Here, I face the following dilemma about discrepancies between the mental model and domain (mathematical) model.
For the four corners to be valid for the domain model, it must be a convex quadrilateral. Therefore, concave and "bow-tie" quadrilaterals are not valid for the domain model. See this article for illustration.
However, recently the UX team tells me that the application should not stop the user from using a concave or bow-tie quadrilateral. Their reason is that:
- Users may not be able to understand the error message that will be shown to them.
- Any error message or constraints that prevent user from proceeding to see the result will induce a negative emotion in the user. The app's current design philosophy is to minimize such sources of negative reaction.
Initially I am surprised by this request because:
- It is a mathematically impossible operation to try to rectify an image with a concave quadrilateral. It is comparable to asking a spreadsheet to perform a division-by-zero and still give a meaningful output.

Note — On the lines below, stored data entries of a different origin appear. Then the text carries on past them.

-- ==== Sys2Proof/Laws/Access.lean ====
section
/-!
SUPPORT. What an access to a register comes to when nothing stands in its way: no close is in progress and the page's
domain is ON, so that nothing is woken or cancelled, and the write or the read is performed on the state as it is.
-/

namespace Sys2Proof.Machine

/-- A page of a domain that is ON is reached as it is while no close is in progress. -/
theorem reachPage_on (off : Nat) (s : State) (hc : s.pwr.closing = [])
    (hd : (pageOf (off / 4096)).all (fun x => domOn s.pwr (pageDomain x.1 x.2)) = true) : reachPage off s = s := by
  unfold reachPage
  cases h : pageOf (off / 4096) with
  | none => rfl
  | some x => simp_all [cancelClose, SMap.find?]

/-- The packets of a register access change the rails alone. -/
theorem accessPackets_eq (r : Requester) (cls off : Nat) (s : State) :
    accessPackets r cls off s = { s with rls := (accessPackets r cls off s).rls } := by
  unfold accessPackets exchange inject
  cases pageOf (off / 4096) with
  | none => rfl
  | some x => cases r <;> rfl

/-- A permitted write of a page that is ON, by a requester that runs, is its act on the state that the access's packets
leave. -/
theorem viaWrite_act (r : Requester) (off : Nat) (act : State → State) (s : State) (hr : runs r s = true)
    (hm : mayWrite r off s = true) (hp : deadPage s off = false) (hc : s.pwr.closing = [])
    (hd : (pageOf (off / 4096)).all (fun x => domOn s.pwr (pageDomain x.1 x.2)) = true) :
    viaWrite r off act s = act (accessPackets r 0 off s) := by
  have hp' : deadPage (accessPackets r 0 off s) off = false := by rw [accessPackets_eq]; exact hp
  have h : reachPage off (accessPackets r 0 off s) = accessPackets r 0 off s := by
    apply reachPage_on
    · rw [accessPackets_eq]; exact hc
    · rw [accessPackets_eq]; exact hd
  simp [viaWrite, hr, hm, hp', h]

/-- A read by a requester that runs, other than a debug path, of a page that is ON, is its act on the state that the
access's packets leave. -/
theorem viaRead_act (r : Requester) (off : Nat) (act peek : State → State) (s : State) (hr : runs r s = true)
    (ht : r ≠ .debug .tap) (hb : r ≠ .debug .bar) (hc : s.pwr.closing = [])
    (hd : (pageOf (off / 4096)).all (fun x => domOn s.pwr (pageDomain x.1 x.2)) = true) :
    viaRead r off act peek s = act (accessPackets r 0 off s) := by
  have h : reachPage off (accessPackets r 0 off s) = accessPackets r 0 off s := by
    apply reachPage_on
    · rw [accessPackets_eq]; exact hc
    · rw [accessPackets_eq]; exact hd
  unfold viaRead
  cases r with
  | debug p => cases p <;> simp_all
  | _ => simp [hr, h]

/-- A session after a path's session is replaced. -/
@[simp] theorem sess_setSess_same (s : State) (p : DbgPath) (x : Session) : sess (setSess s p x) p = x := by
  cases p <;> rfl

theorem sess_setSess_other (s : State) (p q : DbgPath) (x : Session) (h : q ≠ p) : sess (setSess s p x) q = sess s q := by
  cases p <;> cases q <;> simp_all [sess, setSess]

/-- A session depends on the debug part alone. -/
theorem sess_of_dbg {s t : State} (h : t.dbg = s.dbg) (p : DbgPath) : sess t p = sess s p := by
  cases p <;> simp [sess, h]

end Sys2Proof.Machine
end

- The underlying backend performs validation according to the domain model, therefore it is not something that can be workaround (bypassed).
Upon reflecting, I noticed that the request arises because the UX design is based on a different user mental model: a rubber-band on a peg board. See this page for illustration.
There are a number of discrepancies between these two models:
- Convex quadrilateral
- Valid in both models
- Concave quadrilateral
- Valid as a rubber-band;
- Not valid for the image rectification domain model.
- Triangle, Pentagon, or polygon with any number of sides
- Valid as a rubber-band;
- Not valid for the image rectification domain model.
- A convex quadrilateral with some corners outside the image
- Not valid as a rubber-band on a peg board;
- Valid as an image rectification domain model
The mobile app is designed for general public, therefore I cannot make assumptions about the user's mathematical knowledge. Therefore, it makes sense to use the simplest mental model that is widely understood by general users.
However, it is impossible to produce a valid output because of the backend (domain validation) requirements. The UX is adamant about avoiding negativities in the app design. Are there any solutions?
Related readings
I did some online search and found this article about the trends in data validation. It raises some points that modern UI designers must consider, in a way that departs from the traditional viewpoint which holds the domain validation as gold standard.
Here's my understanding from this article:
- First and foremost, anything that doesn't proceed smoothly will cause frustration (negative emotion).
- The user may ignore, or dismiss too quickly, or poorly comprehend any error messages that will be shown to them.
- Even if the user understands that there is an error, the user may not know what corrective action needs to be taken.
- For online forms, navigating between the invalid fields throughout a long page will be overwhelming for the user. (This does not apply to my situation; I'm just mentioning it for completeness.)